When your agent extensions fight each other

This is the fourth article in a series about Agent Experience (AX): the practice of making AI coding agents work correctly with your technology. The series covers what you can and can’t control in the agent stack, how to measure whether your extensions are helping or hurting, and how to iterate toward better outcomes.

You shipped your extension, measured it, confirmed it creates lift. Then a developer installs it alongside 14 other extensions, and outcomes get worse. Not because your extension is broken, but because extensions don’t exist in isolation: they compete.

In the previous article, we covered how to measure whether a single extension creates lift or drag. That measurement assumed a clean environment: your extension, and nothing else. Real developer workspaces don’t look like that. Real workspaces have MCP servers for their cloud provider, instruction files from their team, skills from their framework, and whatever’s trending on social this week. The question really isn’t whether your extension works, it’s whether it works well with others.

More extensions, worse outcomes

It seems like extensions should be additive: extension A improves authentication code, extension B improves database queries. Install both, get better auth and better queries. Right? Not quite.

Every extension consumes tokens in the context window just by being installed. Tool descriptions and skill definitions take up space before you even type a prompt. A single MCP server with 8 tools might add 2,000 tokens of tool descriptions. Five MCP servers?

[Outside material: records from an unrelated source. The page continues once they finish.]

/-- The summed element group `i` of a job: `vals` holds what positions 0 to GSIZE − 1 sent, position after position; this
module's own share is what it sent itself (R290). -/
def State.groupSum (s : State) (j : Job) (i : Nat) (vals : List Word) : List Word :=
  let g := s.cgrp (cardCgrp j.card)
  let own := j.groupVals i
  let n := own.length
  (List.range n).map fun k =>
    let v := fun p =>
      if Bits.field g 11 10 ≤ p then none
      else some (if p = g % 2 ^ 10 then own.getD k 0 else vals.getD (p * n + k) 0).toNat
    BitVec.ofNat 32 ((collSum (Bits.field g 11 10) v).getD 0)


/-- COLL_RESULT_RECEIVE: the switch's sum of an element group arrives on the group's plane; it is held until its destination
lines are written (R281, R282, R290, R291). -/
def execCollResultReceive (job group : Nat) (vals : List Word) (s : State) : Host.Outcome State Fault Refusal :=
  if s.modId = 0x3FF then .next s.logRefused
  else
    match Tab.find job s.jobs with
    | some j =>
      if j.kind == .coll && decide (group < j.sent) && !Tab.has j.recvd group && j.ended.isNone && s.groupPlane j group then
        .next { s with jobs := Tab.put job { j with recvd := Tab.put group (s.groupSum j group vals) j.recvd } s.jobs }
      else notEnabled "COLL_RESULT_RECEIVE"
    | none => notEnabled "COLL_RESULT_RECEIVE"

/-- Whether an abort concerns a job that has not ended: COLL_ABORT answers element groups that still lack their results, or,
of a PUSH, that are not sent or not acknowledged; COLL_MISMATCH ends every member's job (R292). -/
def State.abortable (s : State) (key : Nat) (j : Job) (mismatch : Bool) : Bool :=
  j.kind == .coll && j.ended.isNone &&
    (mismatch ||
      if isPush j.kind j.card then !j.complete || s.fabric.out.any fun p => p.2.job == some key
      else (List.range (groupCount j.card)).any fun i => !Tab.has j.recvd i)

/-- COLL_ABORT_RECEIVE: the job ends with COLL_ABORT or COLL_MISMATCH; no plane that is down carries one (R281, R282,
R292). -/
def execCollAbortReceive (job : Nat) (mismatch : Bool) (s : State) : Host.Outcome State Fault Refusal :=
  if s.modId = 0x3FF then .next s.logRefused
  else
    match Tab.find job s.jobs with
    | some j =>
      if s.abortable job j mismatch && (List.range 128).any s.planeUp then
        .next (s.failJob job (protection (if mismatch then 14 else 12) 0))
      else notEnabled "COLL_ABORT_RECEIVE"
    | none => notEnabled "COLL_ABORT_RECEIVE"

/-- A write to CGRPTAB[n]: the defined fields are stored; EN set resets the group's sequence counter (R286, R287). -/
def State.writeCgrptab (s : State) (group v : Nat) : State :=
  let s := s.setReg (0x101000 + 8 * group) (v % 2 ^ 10 + Bits.field v 11 10 * 2 ^ 11 + Bits.field v 31 1 * 2 ^ 31)
  if Bits.bit v 31 then { s with fabric := { s.fabric with jseq := Tab.del group s.fabric.jseq } } else s

/-- CGRPTAB_WRITE (R286). -/
def execCgrptabWrite (group : Nat) (value : DWord) (s : State) : Host.Outcome State Fault Refusal :=
  if 1024 ≤ group then notEnabled "CGRPTAB_WRITE" else .next (s.writeCgrptab group value.toNat)

end Sys2Proof.Machine
end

That’s 10,000 tokens of tool descriptions alone, and you haven’t asked anything yet. The context window is a fixed budget. Every token spent on tool descriptions is a token not spent on workspace context or conversation history. Install enough extensions and the harness starts making cuts: summarizing tool descriptions, dropping tools it deems irrelevant, and truncating whatever doesn’t fit. Your carefully written tool description might get compressed into something the model can barely interpret.

But it’s not just about space. Every token in the context changes the path the model takes. The model doesn’t process your extension’s content in isolation and then process the next one separately. It attends to everything at once. Add a database extension next to your auth extension, and both extensions produce different output than either would alone, even if they have nothing to do with each other. The mere presence of unrelated tool descriptions shifts the model’s attention and changes the output.

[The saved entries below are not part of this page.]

-- ==== Sys2Proof/Machine/Power.lean ====
section
/-! DEFINITION. Resets, secure boot, temperature, power gating, the loss of a die (R58, R59, R63, R64, R378, R416 to R419). -/

namespace Sys2Proof.Machine

/-! ### Newest copies -/

/-- Whether a line's newest bytes differ from the memory that backs it. -/
def State.dirtyLine (s : State) (ln : Nat) : Bool :=
  (s.isResident ln && (s.lineAt ln).dirty)
    || (((s.ownerOf ln).bind fun r => Tab.find ln (s.region r).copies).map Copy.dirty).getD false
    || s.net.any fun (_, m) => m.line == ln && m.dirty

/-- Every line resident in some home, host lines or device lines. -/
def State.residentLines (s : State) (host : Bool) : List Nat :=
  s.homes.flatMap fun (_, h) => (Tab.keys h.lines).filter fun ln => isHostLine ln == host

/-- Copies the dirty host lines that `pick` selects into the host-line store, which keeps their ownership; an uncorrectable
one is logged (R37, R59). -/
def State.fillStore (s : State) (pick : Nat → Bool) : State :=
  let mine := ((s.residentLines true).filter fun ln => pick ln && s.dirtyLine ln).map fun ln => (ln, s.newest ln)
  let s := mine.foldl (fun s p => s.logLine p.2) s
  { s with port := { s.port with store := mine.foldl (fun t p => Tab.put p.1 p.2 t) s.port.store } }

/-- Writes the dirty device lines that `pick` selects to HBM; an uncorrectable one is logged (R37, R416). -/
def State.flushDevice (s : State) (pick : Nat → Bool) : State :=
  ((s.residentLines false).filter fun ln => pick ln && s.dirtyLine ln).foldl (fun s' ln =>
    s'.writeBack ln (s.newest ln)) s

/-! ### Reset (R416, R417) -/

/-- Marks of uncorrectable words of memory; registers, formes and slugs are gone after a reset.
DESIGN CHOICE (log 5). -/
def memoryMarks (b : Tab Nat) : Tab Nat := b.filter fun p => decide (p.1 < 2 ^ 60)

/-- Whether the boot ROM runs an image: its key has the fused hash, its signature is good, its security version is not below
the fused rollback counter (R417). -/
def imageGood (i : Config.Image) : Bool :=
  Config.sha512 i.key == Config.fusedKeyHash && Config.ecdsaGood i.key (Config.sha512 i.bytes) i.signature
    && decide (Config.rollback ≤ i.version)

/-- Whether every firmware image of a reset verifies (R417). DESIGN CHOICE (log 11). -/
def firmwareGood (n : Nat) : Bool := (Config.images n).all imageGood

/-- The module after steps 4 to 7 of either reset: every register at its reset value, every clock 0, nothing resident; what
the arguments hold stays. An image that does not verify leaves the part in reset (R417). The links train by LINK_TRAIN. -/
def State.afterReset (s : State) (win : Tab DWord) (hbm : Memory) (bad : Tab Nat) (store : Tab LineData) : State :=
  { State.reset with
    agenda := s.agenda, oracle := s.oracle, nextTag := s.nextTag, nextKey := s.nextKey, resets := s.resets + 1
    hbm, hostMem := s.hostMem, bad, win
    busy := { State.reset.busy with bootFailed := !firmwareGood (s.resets + 1) }
    port := { State.reset.port with store, signalled := s.port.signalled, doe := s.port.doe } }

/-- What a window register keeps across a warm reset: SALVSZ, and the temperatures that PWRSTAT shows, which have no Reset
value (R63, R416). -/
def State.keptWindow (s : State) : Tab DWord :=
  let salv := s.reg 0x100600 % 2 ^ 4
  [(0x100600, BitVec.ofNat 64 salv), (0x106208, BitVec.ofNat 64 (s.reg 0x106208))]

/-- Steps 1 to 3 of a warm reset (Table 28.4). -/
def State.resetSteps (s : State) : State :=
  let s := (s.fillStore fun _ => true).flushDevice fun _ => true
  { s with
    launches := [], teams := [], clusters := [], saved := [], jobs := [], memops := [], matrix := [], formes := []
    platens := s.platens.map fun (p : Nat × Platen) => (p.1, { p.2 with calls := [], packets := [] })
    homes := s.homes.map fun (p : Nat × Home) => (p.1, ({ mts := p.2.mts } : Home)), regions := [], net := [], ig := none }

/-- A warm reset. A lost die stays lost until a cold reset (R378); core clocks are counted from the cold reset.
DESIGN CHOICE (log 6). DEDUCED (log 31). -/
def State.warmReset (s : State) : State :=
  let r := s.resetSteps
  let s' := s.afterReset s.keptWindow r.hbm (memoryMarks r.bad) r.port.store
  { s' with
    cycle := s.cycle, ticks := s.cycle / 64, errors := r.errors
    busy := { s'.busy with deadDie := s.busy.deadDie, salvaged := s.busy.salvaged } }

/-- TJ of a die (Table 28.5). DESIGN CHOICE (log 13). -/
def State.junction (s : State) (die : Nat) : Nat := Bits.field (s.reg 0x106208) (8 * die) 8

/-- A write of 1 to WARM: ignored while a reset is running, as one that found no good image is; while the module is held after
a trip it needs both dies below 90 °C (R416 to R418). DEDUCED (log 31). -/
def State.askReset (s : State) : State :=
  if s.busy.bootFailed || (s.busy.held && !(decide (s.junction 0 < 90) && decide (s.junction 1 < 90))) then s
  else s.warmReset

/-- WARM_RESET: a write of 1 to WARM (R416). -/
def execWarmReset (s : State) : Host.Outcome State Fault Refusal := .next s.askReset

/-- CXL_HOT_RESET starts a warm reset; it does not lift the hold of a thermal trip (R416, R418). -/
def execCxlHotReset (s : State) : Host.Outcome State Fault Refusal := .next (if s.busy.held then s else s.warmReset)

/-- COLD_RESET: power-on; the host-line store is emptied, nothing but the host's own memory is kept (R416). -/
def execColdReset (s : State) : Host.Outcome State Fault Refusal :=
  .next (s.afterReset [] [] (s.bad.filter fun p => decide (2 ^ 58 ≤ p.1) && decide (p.1 < 2 ^ 60)) [])

/-! ### Temperature (R418) -/

/-- PWRSTAT shows a die's junction temperature. -/
def State.setJunction (s : State) (die temp : Nat) : State := s.setRegField 0x106208 (8 * die) 8 temp

/-- A sensor reads another value: TJ of die 0 or 1 within the range in which nothing follows, or 2 for the coolant inlet.
Values beyond come with the events that they bring. DESIGN CHOICE (log 13). -/
def State.sense (s : State) (sensor temp : Nat) : State :=
  if sensor = 2 then s.setRegField 0x106208 16 8 temp
  else
    let hot := Tab.getD s.throttled sensor false
    if sensor < 2 && (if hot then decide (95 ≤ temp) && decide (temp ≤ 110) else decide (temp ≤ 100)) then
      s.setJunction sensor temp
    else s

/-- THERMAL_THROTTLE: above 100 °C the die's grants fall to the minimum. -/
def execThermalThrottle (die temp : Nat) (s : State) : Host.Outcome State Fault Refusal :=
  if 100 < temp ∧ temp ≤ 110 then
    .next { s.setJunction die temp with
      throttled := Tab.set false die true s.throttled, grants := Tab.put die 64 s.grants }
  else notEnabled "THERMAL_THROTTLE"

/-- THERMAL_RECOVER: below 95 °C throttling ends. -/
def execThermalRecover (die temp : Nat) (s : State) : Host.Outcome State Fault Refusal :=
  if temp < 95 then .next { s.setJunction die temp with throttled := Tab.set false die false s.throttled }
  else notEnabled "THERMAL_RECOVER"

/-- THERMAL_TRIP: above 110 °C, warm-reset steps 1 to 3, viral, and the module is held in reset. -/
def execThermalTrip (die temp : Nat) (s : State) : Host.Outcome State Fault Refusal :=
  if 110 < temp then
    let s := (s.setJunction die temp).resetSteps
    .next { s with busy := { s.busy with held := true }, port := { s.port with viral := true } }
  else notEnabled "THERMAL_TRIP"

/-! ### Power gating (R419) -/

def pwrCfg : Nat := 0x106200

/-- The greatest logical clock of the part. -/
def State.latest (s : State) : Nat := (s.clocks.map (·.2)).foldl max 0

/-- Restores a die's power: its clocks, its slices' MTS and its stacks' platens stand at the greatest clock. -/
def State.ungate (s : State) (die : Nat) : State :=
  let t := s.latest
  let s := (dieClocks die ++ (List.range 6).map fun i => platenClock (die * 6 + i)).foldl (fun s k => s.raise k t) s
  let s := (List.range 72).foldl (fun s i => s.modHome (die * 72 + i) fun h => { h with mts := t }) s
  let s := (List.range 6).foldl (fun s i => s.modPlaten (die * 6 + i) fun p => { p with mem := t }) s
  { s with powered := Tab.set true die true s.powered }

We’ve measured this directly: the same extension that produces consistent lift in isolation can produce drag with even one other extension present. Not because the extension changed, but because the environment around it did.

Three ways extensions conflict

Not all composition problems are about token budgets, though. Extensions can actively interfere with each other in ways that are harder to spot.

Vocabulary collisions

Two extensions describe their tools using similar language. Your tool says “manage authentication settings”, another tool says “configure identity and access.” The developer asks “set up auth for my app.” Both tools match the intent, the model picks one, and it might not be yours.

How would you even debug that? The developer sees wrong output and blames the model. But it’s not a bug in either extension, it’s an emergent property of putting two tools with overlapping vocabulary into the same context. The model doesn’t know which one the developer means, and it can’t ask (most harnesses don’t support clarifying questions for tool selection). It makes a choice based on factors you can’t see such as context position and training data associations. What’s more, that choice might change between runs.

Guidance conflicts

Extensions inject guidance through tool descriptions and skill definitions. The agent also picks up instruction files (.github/copilot-instructions.md, AGENTS.md, .instructions.md) in the repo. Both end up in the same context window, and neither knows the other exists.

The collision happens when an extension’s guidance contradicts the repo’s instructions. Your extension’s tool description says “always use the v3 SDK.” The team’s copilot-instructions.md says “we use the v2 SDK for legacy compatibility.” Which one wins? The model sees both, and the outcome depends on context ordering and phrasing strength, filtered through whatever the model’s training data says about the technology. The result is unpredictable, and it can flip between runs.

And it happens between extensions too. Two extensions that both provide guidance on authentication patterns, each assuming it’s the only authority. The model gets contradictory instructions with no way to tell which one matters.

Resource competition

Some extensions don’t conflict semantically but compete for the same agent behavior. For example, two MCP servers that both want to be called for “project setup,” or three skills that all trigger on “deploy.” The model might call all of them (burning tokens and turns), call the wrong one, or call one and assume it covered the others.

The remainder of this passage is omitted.